-- ==== Sys2Proof/Machine/Parser.lean ====
section
/-!
DEFINITION. The parser: one pass over a frame's headers, the key fields it fills, and the reason code it may end with
(spec/08_parse_classify.md R216–R219, R224).
-/

namespace Sys2Proof.Machine

/-! ## What a pass fills -/

/-- The fields of R222–R224, and where the pass's tunnel payload begins. -/
structure Keys where
  flags : Nat := 0
  tags : Nat := 0
  pcp : Nat := 0
  vid : Nat := 0
  etherType : Nat := 0
  da : Nat := 0
  sa : Nat := 0
  dscp : Nat := 0
  proto : Nat := 0
  l4Src : Nat := 0
  l4Dst : Nat := 0
  dstIp : Nat := 0
  srcIp : Nat := 0
  tunId : Nat := 0
  inDa : Nat := 0
  inEtherType : Nat := 0
  inProto : Nat := 0
  inL4Dst : Nat := 0
  inDstIp : Nat := 0
  /-- Offset of the header after the first tunnel header, and its EtherType where it is an IP header (R230). -/
  tunnel : Option (Nat × Option Nat) := none
  deriving DecidableEq, Repr

/-- The headers of R216, as the parser visits them; `ext` is an IPv6 extension header, `stop` the end of the parse. -/
inductive Hdr where
  | ether (inner : Bool)
  | vlan | rtag
  | mpls | ipv4 | ipv6
  | ext (next : Nat)
  | udp | tcp | vxlan | geneve | gre | avtp | ptp | lldp
  | stop
  deriving DecidableEq, Repr

/-- A pass in progress. -/
structure Pass where
  keys : Keys := {}
  /-- Offset of the next header. -/
  pos : Nat := 0
  levels : Nat := 0
  /-- The pass has entered its tunnel's inner frame; a tunnel header has been seen. -/
  inner : Bool := false
  tunneled : Bool := false
  /-- An IP header, an inner IP header, a transport header and an inner one have filled their fields. -/
  ip : Bool := false
  inIp : Bool := false
  l4 : Bool := false
  inL4 : Bool := false
  /-- VLAN tags, MPLS labels and IPv6 extension headers so far in the present run of them. -/
  nTags : Nat := 0
  nLabels : Nat := 0
  nExts : Nat := 0
  /-- Reason code of R219. -/
  reason : Option Nat := none
  deriving DecidableEq, Repr

/-- What a pass needs beside the frame: the slice's PR_CTRL fields, its image edges, and how far it may read. -/
structure PassEnv where
  tpids : List Nat
  edges : List EdgeRec
  vxlan : Nat
  geneve : Nat
  gre : Bool
  csum : Bool
  guess : Bool
  /-- Offsets at which the parse depth and the frame end. -/
  depth : Nat
  stop : Nat
  deriving DecidableEq, Repr

/-- The environment of a pass that starts at `start` over a frame of `n` bytes without FCS. -/
def State.passEnv (s : State) (slice start n : Nat) : PassEnv where
  tpids := s.tpids slice
  edges := s.image.edges.filter (fun e => e.slice == slice)
  vxlan := s.get (A.pr slice) PR_CTRL_VXLAN_PORT
  geneve := s.get (A.pr slice) PR_CTRL_GENEVE_PORT
  gre := s.on (A.pr slice) PR_CTRL_GRE_EN
  csum := s.on (A.pr slice) PR_CTRL_IPV4_CSUM
  guess := s.on (A.pr slice) PR_CTRL_MPLS_GUESS
  depth := start + s.get (A.pr slice) PR_CTRL_DEPTH
  stop := n

/-- The header that a header code of R360 names. -/
def hdrOfCode : Nat → Hdr
  | 1 => .vlan | 2 => .rtag | 3 => .mpls | 4 => .ipv4 | 5 => .ipv6 | 6 => .udp | 7 => .tcp | 8 => .vxlan
  | 9 => .geneve | 10 => .gre | 11 => .avtp | 12 => .ptp | 13 => .lldp | 14 => .ether true | _ => .stop

/-- The image edge of a kind and value, if there is one. -/
def edgeTo (es : List EdgeRec) (kind value : Nat) : Hdr :=
  match es.find? (fun e => e.kind == kind && e.value == value) with
  | some e => hdrOfCode e.next
  | none => .stop

/-- The header that an EtherType leads to. -/
def etherEdge (env : PassEnv) (et : Nat) : Hdr :=
  if et = 0x8847 ∨ et = 0x8848 then .mpls
  else if et = 0x0800 then .ipv4
  else if et = 0x86DD then .ipv6
  else if et = 0x22F0 then .avtp
  else if et = 0x88F7 then .ptp
  else if et = 0x88CC then .lldp
  else edgeTo env.edges 0 et

/-- The header that an IP protocol leads to. -/
def protoEdge (env : PassEnv) (p : Nat) : Hdr :=
  if p = 17 then .udp
  else if p = 6 then .tcp
  else if p = 47 then (if env.gre then .gre else .stop)
  else edgeTo env.edges 1 p

/-- The header that a UDP destination port leads to. -/
def portEdge (env : PassEnv) (p : Nat) : Hdr :=
  if p = 319 ∨ p = 320 then .ptp
  else if p = env.vxlan then .vxlan
  else if p = env.geneve then .geneve
  else edgeTo env.edges 2 p

/-- The IPv6 extension headers of R216. -/
def isExt (p : Nat) : Bool := p == 0 || p == 43 || p == 60 || p == 44

/-! ## Steps of a pass -/

/-- FLAGS bit numbers of R222. -/
def flSHORT : Nat := 8

/-- Set FLAGS bit `i`. -/
def Pass.flag (p : Pass) (i : Nat) : Pass := { p with keys := { p.keys with flags := p.keys.flags ||| 2 ^ i } }

/-- Set FLAGS bit `i` for a header outside the tunnel's inner frame. -/
def Pass.flagOuter (p : Pass) (i : Nat) : Pass := if p.inner then p else p.flag i

/-- End the parse with a reason. -/
def Pass.fail (p : Pass) (r : Nat) : Pass × Hdr := ({ p with reason := some r }, .stop)

/-- Take a header of `n` bytes, which counts `lv` levels, and go on as `k` says: too many levels, a header past the depth
and one past the frame's end stop the parse (R217, R219). -/
def Pass.take (p : Pass) (env : PassEnv) (n lv : Nat) (k : Pass → Pass × Hdr) : Pass × Hdr :=
  if 24 < p.levels + lv then p.fail 2
  else if env.depth < p.pos + n then (p.flag flSHORT, .stop)
  else if env.stop < p.pos + n then p.fail 1
  else k { p with pos := p.pos + n, levels := p.levels + lv }

/-- Go on from the EtherType `et` after an Ethernet header, a VLAN tag or (`tagged` false) an R-TAG. -/
def Pass.afterEther (p : Pass) (env : PassEnv) (et : Nat) (tagged : Bool) : Pass × Hdr :=
  let h := if tagged && env.tpids.contains et then Hdr.vlan
    else if tagged && et == 0xF1C1 then .rtag
    else etherEdge env et
  match h with
  | .vlan => if tagged then (p, .vlan) else (p, .stop)
  | .rtag => if tagged then (p, .rtag) else (p, .stop)
  | h =>
    if et < 0x0600 then (p, .stop)
    else
      let p := if p.inner then { p with keys := { p.keys with inEtherType := et } }
        else { p with keys := { p.keys with etherType := et } }
      (p, h)

/-- Enter the inner frame that begins at the present offset. -/
def Pass.enter (p : Pass) (ip : Option Nat) : Pass :=
  { p with inner := true, keys := { p.keys with tunnel := some (p.keys.tunnel.getD (p.pos, ip)) } }

/-- Ethernet: addresses and EtherType. As an added edge it begins the pass's tunnel. -/
def Pass.ether (p : Pass) (env : PassEnv) (b : Bytes) (edge : Bool) : Pass × Hdr :=
  if edge && p.tunneled then (p, .stop)
  else
    let p := if edge then ({ p with tunneled := true }.flag 6).enter none else p
    p.take env 14 1 (fun q =>
      let o := p.pos
      let q := if q.inner then { q with keys := { q.keys with inDa := rd b o 6 } }
        else { q with keys := { q.keys with da := rd b o 6, sa := rd b (o + 6) 6 } }
      ({ q with nTags := 0 }).afterEther env (rd b (o + 12) 2) true)

/-- A VLAN tag: its TCI and the EtherType after it. -/
def Pass.vlan (p : Pass) (env : PassEnv) (b : Bytes) : Pass × Hdr :=
  if 4 ≤ p.nTags then p.fail 2
  else p.take env 4 1 (fun q =>
    let t := rd b p.pos 2
    let q := { q with nTags := p.nTags + 1 }
    let q := if q.inner then q
      else
        let k := { q.keys with tags := q.nTags }
        { q with keys := if p.nTags = 0 then { k with pcp := t / 8192, vid := t % 4096 } else k }
    q.afterEther env (rd b (p.pos + 2) 2) true)

/-- The R-TAG. -/
def Pass.rtag (p : Pass) (env : PassEnv) (b : Bytes) : Pass × Hdr :=
  p.take env 6 1 (fun q => (q.flagOuter 7).afterEther env (rd b (p.pos + 4) 2) false)

/-- The header after the bottom MPLS label, by the first nibble. An IP header fills the outer fields when none precedes
the labels (R224). -/
def Pass.afterLabels (p : Pass) (env : PassEnv) (b : Bytes) : Pass × Hdr :=
  let v := rd b p.pos 1 / 16
  let go := fun (et : Nat) (h : Hdr) =>
    ({ p with inner := p.inner || p.ip, keys := { p.keys with tunnel := some (p.keys.tunnel.getD (p.pos, some et)) } }, h)
  if !env.guess then (p, .stop)
  else if v = 4 then go 0x0800 .ipv4
  else if v = 6 then go 0x86DD .ipv6
  else (p, .stop)

/-- One MPLS label. -/
def Pass.mpls (p : Pass) (env : PassEnv) (b : Bytes) : Pass × Hdr :=
  if p.nLabels = 0 ∧ p.tunneled then (p, .stop)
  else if 8 ≤ p.nLabels then p.fail 2
  else p.take env 4 1 (fun q =>
    let w := rd b p.pos 4
    let q := { q with nLabels := p.nLabels + 1, tunneled := true }.flag 6
    let q := if p.nLabels = 0 then { q with keys := { q.keys with tunId := w / 4096 } } else q
    if w.testBit 8 then ({ q with nLabels := 0 }).afterLabels env b else (q, .mpls))

/-- Fill the address fields of an IP header. -/
def Pass.fillIp (p : Pass) (v6 : Bool) (dscp proto src dst : Nat) : Pass :=
  if p.inner then
    if p.inIp then p else { p with inIp := true, keys := { p.keys with inProto := proto, inDstIp := dst % 2 ^ 32 } }
  else if p.ip then p
  else { p with ip := true, keys := { p.keys with dscp := dscp, proto := proto, srcIp := src, dstIp := dst } }.flag
    (if v6 then 1 else 0)

/-- IPv4. -/
def Pass.ipv4 (p : Pass) (env : PassEnv) (b : Bytes) : Pass × Hdr :=
  let o := p.pos
  let ihl := rd b o 1 % 16
  p.take env (4 * max 5 ihl) 1 (fun q =>
    if rd b o 1 / 16 ≠ 4 ∨ ihl < 5 ∨ (env.csum ∧ foldSum (wordSum (slice b o (4 * ihl))) ≠ 65535) ∨
        env.stop < o + rd b (o + 2) 2 then q.fail 3
    else
      let q := q.fillIp false (rd b (o + 1) 1 / 4) (rd b (o + 9) 1) (rd b (o + 12) 4) (rd b (o + 16) 4)
      if rd b (o + 6) 2 % 0x4000 ≠ 0 then q.fail 4 else (q, protoEdge env (rd b (o + 9) 1)))

/-- Go on from the next header `n` of IPv6. -/
def afterIpv6 (env : PassEnv) (n : Nat) : Hdr :=
  if isExt n then .ext n else if n = 50 ∨ n = 51 then .stop else protoEdge env n

/-- IPv6. -/
def Pass.ipv6 (p : Pass) (env : PassEnv) (b : Bytes) : Pass × Hdr :=
  let o := p.pos
  p.take env 40 1 (fun q =>
    if rd b o 1 / 16 ≠ 6 ∨ env.stop < o + 40 + rd b (o + 4) 2 then q.fail 3
    else
      let n := rd b (o + 6) 1
      (({ q with nExts := 0 }).fillIp true (rd b o 2 / 64 % 64) n (rd b (o + 8) 16) (rd b (o + 24) 16), afterIpv6 env n))

/-- An IPv6 extension header of type `t`: PROTO follows its next header. -/
def Pass.ext (p : Pass) (env : PassEnv) (b : Bytes) (t : Nat) : Pass × Hdr :=
  if 4 ≤ p.nExts then p.fail 2
  else p.take env (if t = 44 then 8 else 8 * (rd b (p.pos + 1) 1 + 1)) 1 (fun q =>
    let n := rd b p.pos 1
    let q := { q with nExts := p.nExts + 1 }
    let q := if q.inner then { q with keys := { q.keys with inProto := n } } else { q with keys := { q.keys with proto := n } }
    if t = 44 then q.fail 4 else (q, afterIpv6 env n))

/-- The ports of a UDP (`n` 8) or TCP header, in flag bit `f`. -/
def Pass.fillL4 (p : Pass) (b : Bytes) (o f : Nat) : Pass :=
  if p.inner then
    if p.inL4 then p else { p with inL4 := true, keys := { p.keys with inL4Dst := rd b (o + 2) 2 } }
  else if p.l4 then p
  else { p with l4 := true, keys := { p.keys with l4Src := rd b o 2, l4Dst := rd b (o + 2) 2 } }.flag f

/-- A tunnel header of `n` bytes with identifier `id`, before the header `h`. Inside an inner frame, and after another
tunnel, it ends the parse (R218). -/
def Pass.tunnel (p : Pass) (env : PassEnv) (n id et : Nat) : Pass × Hdr :=
  if p.tunneled then (p, .stop)
  else p.take env n 1 (fun q =>
    let q := { q with tunneled := true, keys := { q.keys with tunId := id } }.flag 6
    if et = 0x6558 then (q.enter none, .ether false)
    else if et = 0x0800 then (q.enter (some et), .ipv4)
    else if et = 0x86DD then (q.enter (some et), .ipv6)
    else (q, .stop))

/-- GRE of version 0; any other version is not recognised. -/
def Pass.gre (p : Pass) (env : PassEnv) (b : Bytes) : Pass × Hdr :=
  let o := p.pos
  let f := rd b o 2
  if f % 8 ≠ 0 then (p, .stop)
  else
    let c := if f.testBit 15 then 4 else 0
    let k := if f.testBit 13 then 4 else 0
    p.tunnel env (4 + c + k + (if f.testBit 12 then 4 else 0)) (if k = 0 then 0 else rd b (o + 4 + c) 4) (rd b (o + 2) 2)

/-- AVTPDUs with a stream header (R216); the division of the subtypes is that of IEEE 1722-2016 (log entry 7). -/
def avtpStream (sub : Nat) : Bool := decide (sub < 0x80) && sub != 0x04 && sub != 0x6E

/-- AVTP: PROTO is the subtype, and the source address field the stream_id. -/
def Pass.avtp (p : Pass) (env : PassEnv) (b : Bytes) : Pass × Hdr :=
  let o := p.pos
  let sub := rd b o 1
  p.take env (if avtpStream sub then 24 else 12) 0 (fun q =>
    if q.inner || q.ip then (q, .stop)
    else
      let k := { q.keys with proto := sub }
      let k := if (rd b (o + 1) 1).testBit 7 then { k with srcIp := rd b (o + 4) 8 } else k
      ({ q with keys := k }.flag 4, .stop))

/-- One header of a pass. -/
def Pass.step (p : Pass) (env : PassEnv) (b : Bytes) : Hdr → Pass × Hdr
  | .ether e => p.ether env b e
  | .vlan => p.vlan env b
  | .rtag => p.rtag env b
  | .mpls => p.mpls env b
  | .ipv4 => p.ipv4 env b
  | .ipv6 => p.ipv6 env b
  | .ext t => p.ext env b t
  | .udp => p.take env 8 1 (fun q => (q.fillL4 b p.pos 2, portEdge env (rd b (p.pos + 2) 2)))
  | .tcp => p.take env 20 1 (fun q => (q.fillL4 b p.pos 3, .stop))
  | .vxlan => p.tunnel env 8 (rd b (p.pos + 4) 3) 0x6558
  | .geneve =>
    let et := rd b (p.pos + 2) 2
    p.tunnel env (8 + 4 * (rd b p.pos 1 % 64)) (rd b (p.pos + 4) 3) (if et = 0x6558 then et else 0)
  | .gre => p.gre env b
  | .avtp => p.avtp env b
  | .ptp => p.take env 34 0 (fun q => (q.flagOuter 5, .stop))
  | .lldp => (p, .stop)
  | .stop => (p, .stop)

/-- Follow the graph from header `h`; a pass visits at most 24 levels and one header that is no level (R217). -/
def Pass.run (env : PassEnv) (b : Bytes) : Nat → Pass → Hdr → Pass
  | 0, p, _ => p
  | n + 1, p, h =>
    match h with
    | .stop => p
    | h =>
      let r := p.step env b h
      Pass.run env b n r.1 r.2

/-- A pass over the frame `b` (without FCS) of slice `n`, from the start (R216–R219). -/
def State.parse (s : State) (n : Nat) (b : Bytes) : Pass :=
  Pass.run (s.passEnv n 0 b.length) b 32 {} (.ether false)

/-- A second pass that starts behind the first tunnel header of `k` (R230). -/
def State.parseInner (s : State) (n : Nat) (b : Bytes) (k : Keys) : Pass :=
  match k.tunnel with
  | none => s.parse n b
  | some (o, none) => Pass.run (s.passEnv n o b.length) b 32 { pos := o } (.ether false)
  | some (o, some et) =>
    Pass.run (s.passEnv n o b.length) b 32 { pos := o, keys := { etherType := et } } (if et = 0x0800 then .ipv4 else .ipv6)

end Sys2Proof.Machine
end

[PROBLEM TO WORK ON]: Would you copy every line from the listing above that has the string "kind" in it?

[ANSWER AREA]:
/-- The image edge of a kind and value, if there is one. -/
def edgeTo (es : List EdgeRec) (kind value : Nat) : Hdr :=
  match es.find? (fun e => e.kind == kind && e.value == value) with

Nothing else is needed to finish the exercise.